» PROVIDED DATA:
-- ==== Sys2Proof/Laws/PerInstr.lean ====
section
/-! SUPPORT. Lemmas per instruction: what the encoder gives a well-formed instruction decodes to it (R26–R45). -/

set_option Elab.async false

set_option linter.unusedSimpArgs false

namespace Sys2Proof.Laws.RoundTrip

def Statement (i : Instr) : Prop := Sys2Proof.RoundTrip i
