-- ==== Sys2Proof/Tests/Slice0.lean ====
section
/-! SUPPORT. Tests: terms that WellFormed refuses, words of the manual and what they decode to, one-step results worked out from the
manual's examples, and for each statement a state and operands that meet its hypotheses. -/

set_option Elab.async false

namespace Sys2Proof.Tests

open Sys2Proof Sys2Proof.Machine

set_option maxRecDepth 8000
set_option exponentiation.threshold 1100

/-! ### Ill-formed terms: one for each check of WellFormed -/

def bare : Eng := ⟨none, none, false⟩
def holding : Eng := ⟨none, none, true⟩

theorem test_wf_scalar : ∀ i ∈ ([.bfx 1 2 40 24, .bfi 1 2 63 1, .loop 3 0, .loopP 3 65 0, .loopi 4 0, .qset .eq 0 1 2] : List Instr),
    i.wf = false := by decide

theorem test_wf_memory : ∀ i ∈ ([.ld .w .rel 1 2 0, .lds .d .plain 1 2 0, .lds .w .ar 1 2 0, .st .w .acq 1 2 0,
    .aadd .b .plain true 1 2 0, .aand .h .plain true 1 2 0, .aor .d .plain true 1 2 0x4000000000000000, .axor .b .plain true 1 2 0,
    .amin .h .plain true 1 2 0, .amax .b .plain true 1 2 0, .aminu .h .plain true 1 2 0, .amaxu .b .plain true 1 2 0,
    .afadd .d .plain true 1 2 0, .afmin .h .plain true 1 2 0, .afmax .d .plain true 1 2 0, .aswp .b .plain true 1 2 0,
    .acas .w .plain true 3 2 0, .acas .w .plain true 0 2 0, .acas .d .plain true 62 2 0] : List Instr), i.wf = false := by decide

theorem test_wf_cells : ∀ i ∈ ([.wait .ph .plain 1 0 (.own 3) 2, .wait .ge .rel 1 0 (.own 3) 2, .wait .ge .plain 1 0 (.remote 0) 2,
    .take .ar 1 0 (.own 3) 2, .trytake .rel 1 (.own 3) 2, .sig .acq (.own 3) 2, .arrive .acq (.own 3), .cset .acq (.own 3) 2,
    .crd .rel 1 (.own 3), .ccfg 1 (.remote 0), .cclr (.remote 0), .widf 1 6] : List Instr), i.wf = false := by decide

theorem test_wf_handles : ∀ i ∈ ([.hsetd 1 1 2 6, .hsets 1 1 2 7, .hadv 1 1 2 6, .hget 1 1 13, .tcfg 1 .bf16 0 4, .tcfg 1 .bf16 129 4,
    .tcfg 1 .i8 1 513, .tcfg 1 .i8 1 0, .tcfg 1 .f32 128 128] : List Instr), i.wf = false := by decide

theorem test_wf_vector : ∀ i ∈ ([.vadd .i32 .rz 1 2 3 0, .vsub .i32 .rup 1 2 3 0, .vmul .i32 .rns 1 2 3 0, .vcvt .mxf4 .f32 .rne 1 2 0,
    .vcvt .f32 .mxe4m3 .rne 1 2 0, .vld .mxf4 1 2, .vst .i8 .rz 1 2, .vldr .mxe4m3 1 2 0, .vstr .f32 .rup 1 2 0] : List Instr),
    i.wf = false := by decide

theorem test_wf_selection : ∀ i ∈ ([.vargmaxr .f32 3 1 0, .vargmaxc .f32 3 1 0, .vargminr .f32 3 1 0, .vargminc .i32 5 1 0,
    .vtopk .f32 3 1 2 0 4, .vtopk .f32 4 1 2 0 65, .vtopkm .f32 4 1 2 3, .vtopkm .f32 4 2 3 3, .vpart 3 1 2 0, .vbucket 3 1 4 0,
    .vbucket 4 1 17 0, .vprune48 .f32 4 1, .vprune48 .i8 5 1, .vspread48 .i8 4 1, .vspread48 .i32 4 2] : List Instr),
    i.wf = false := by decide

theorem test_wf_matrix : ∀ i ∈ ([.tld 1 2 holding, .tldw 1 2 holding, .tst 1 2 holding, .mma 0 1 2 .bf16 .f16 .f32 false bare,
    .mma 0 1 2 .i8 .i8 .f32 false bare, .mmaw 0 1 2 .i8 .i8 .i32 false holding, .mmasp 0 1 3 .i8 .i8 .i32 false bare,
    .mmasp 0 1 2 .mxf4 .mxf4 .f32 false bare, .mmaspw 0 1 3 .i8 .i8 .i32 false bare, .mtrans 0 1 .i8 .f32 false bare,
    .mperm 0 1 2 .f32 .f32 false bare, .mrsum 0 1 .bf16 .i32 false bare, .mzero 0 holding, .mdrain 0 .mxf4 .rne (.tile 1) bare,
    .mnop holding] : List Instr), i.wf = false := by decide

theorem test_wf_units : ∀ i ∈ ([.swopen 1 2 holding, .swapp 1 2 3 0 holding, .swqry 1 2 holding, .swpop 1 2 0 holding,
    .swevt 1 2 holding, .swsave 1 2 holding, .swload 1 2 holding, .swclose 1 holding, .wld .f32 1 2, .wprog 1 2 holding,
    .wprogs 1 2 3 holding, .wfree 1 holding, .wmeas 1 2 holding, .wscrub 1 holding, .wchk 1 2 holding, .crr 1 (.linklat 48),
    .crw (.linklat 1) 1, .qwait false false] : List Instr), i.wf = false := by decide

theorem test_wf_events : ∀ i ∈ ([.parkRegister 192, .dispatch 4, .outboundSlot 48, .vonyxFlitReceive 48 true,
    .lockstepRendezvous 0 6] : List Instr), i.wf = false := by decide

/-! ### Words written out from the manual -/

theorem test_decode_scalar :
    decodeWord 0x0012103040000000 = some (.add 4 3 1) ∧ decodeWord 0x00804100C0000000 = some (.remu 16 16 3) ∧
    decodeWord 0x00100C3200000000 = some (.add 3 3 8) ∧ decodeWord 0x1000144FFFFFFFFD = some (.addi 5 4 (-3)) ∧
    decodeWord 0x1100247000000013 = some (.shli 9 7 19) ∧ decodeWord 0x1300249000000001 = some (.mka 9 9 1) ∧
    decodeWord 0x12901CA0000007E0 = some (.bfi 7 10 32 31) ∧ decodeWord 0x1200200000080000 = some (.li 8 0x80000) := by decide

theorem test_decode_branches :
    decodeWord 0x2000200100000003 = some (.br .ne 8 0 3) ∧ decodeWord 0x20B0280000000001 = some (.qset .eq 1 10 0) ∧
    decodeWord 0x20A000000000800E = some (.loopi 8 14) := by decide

» EXERCISE INSTRUCTIONS: Of the entries listed above, reproduce only the lines starting at the line containing "0, .amax .b" and ending at the line containing "0 4, .vtopk". Include both, exactly as they stand.

» RESULT:
    .amin .h .plain true 1 2 0, .amax .b .plain true 1 2 0, .aminu .h .plain true 1 2 0, .amaxu .b .plain true 1 2 0,
    .afadd .d .plain true 1 2 0, .afmin .h .plain true 1 2 0, .afmax .d .plain true 1 2 0, .aswp .b .plain true 1 2 0,
    .acas .w .plain true 3 2 0, .acas .w .plain true 0 2 0, .acas .d .plain true 62 2 0] : List Instr), i.wf = false := by decide

theorem test_wf_cells : ∀ i ∈ ([.wait .ph .plain 1 0 (.own 3) 2, .wait .ge .rel 1 0 (.own 3) 2, .wait .ge .plain 1 0 (.remote 0) 2,
    .take .ar 1 0 (.own 3) 2, .trytake .rel 1 (.own 3) 2, .sig .acq (.own 3) 2, .arrive .acq (.own 3), .cset .acq (.own 3) 2,
    .crd .rel 1 (.own 3), .ccfg 1 (.remote 0), .cclr (.remote 0), .widf 1 6] : List Instr), i.wf = false := by decide

theorem test_wf_handles : ∀ i ∈ ([.hsetd 1 1 2 6, .hsets 1 1 2 7, .hadv 1 1 2 6, .hget 1 1 13, .tcfg 1 .bf16 0 4, .tcfg 1 .bf16 129 4,
    .tcfg 1 .i8 1 513, .tcfg 1 .i8 1 0, .tcfg 1 .f32 128 128] : List Instr), i.wf = false := by decide

theorem test_wf_vector : ∀ i ∈ ([.vadd .i32 .rz 1 2 3 0, .vsub .i32 .rup 1 2 3 0, .vmul .i32 .rns 1 2 3 0, .vcvt .mxf4 .f32 .rne 1 2 0,
    .vcvt .f32 .mxe4m3 .rne 1 2 0, .vld .mxf4 1 2, .vst .i8 .rz 1 2, .vldr .mxe4m3 1 2 0, .vstr .f32 .rup 1 2 0] : List Instr),
    i.wf = false := by decide

theorem test_wf_selection : ∀ i ∈ ([.vargmaxr .f32 3 1 0, .vargmaxc .f32 3 1 0, .vargminr .f32 3 1 0, .vargminc .i32 5 1 0,
    .vtopk .f32 3 1 2 0 4, .vtopk .f32 4 1 2 0 65, .vtopkm .f32 4 1 2 3, .vtopkm .f32 4 2 3 3, .vpart 3 1 2 0, .vbucket 3 1 4 0,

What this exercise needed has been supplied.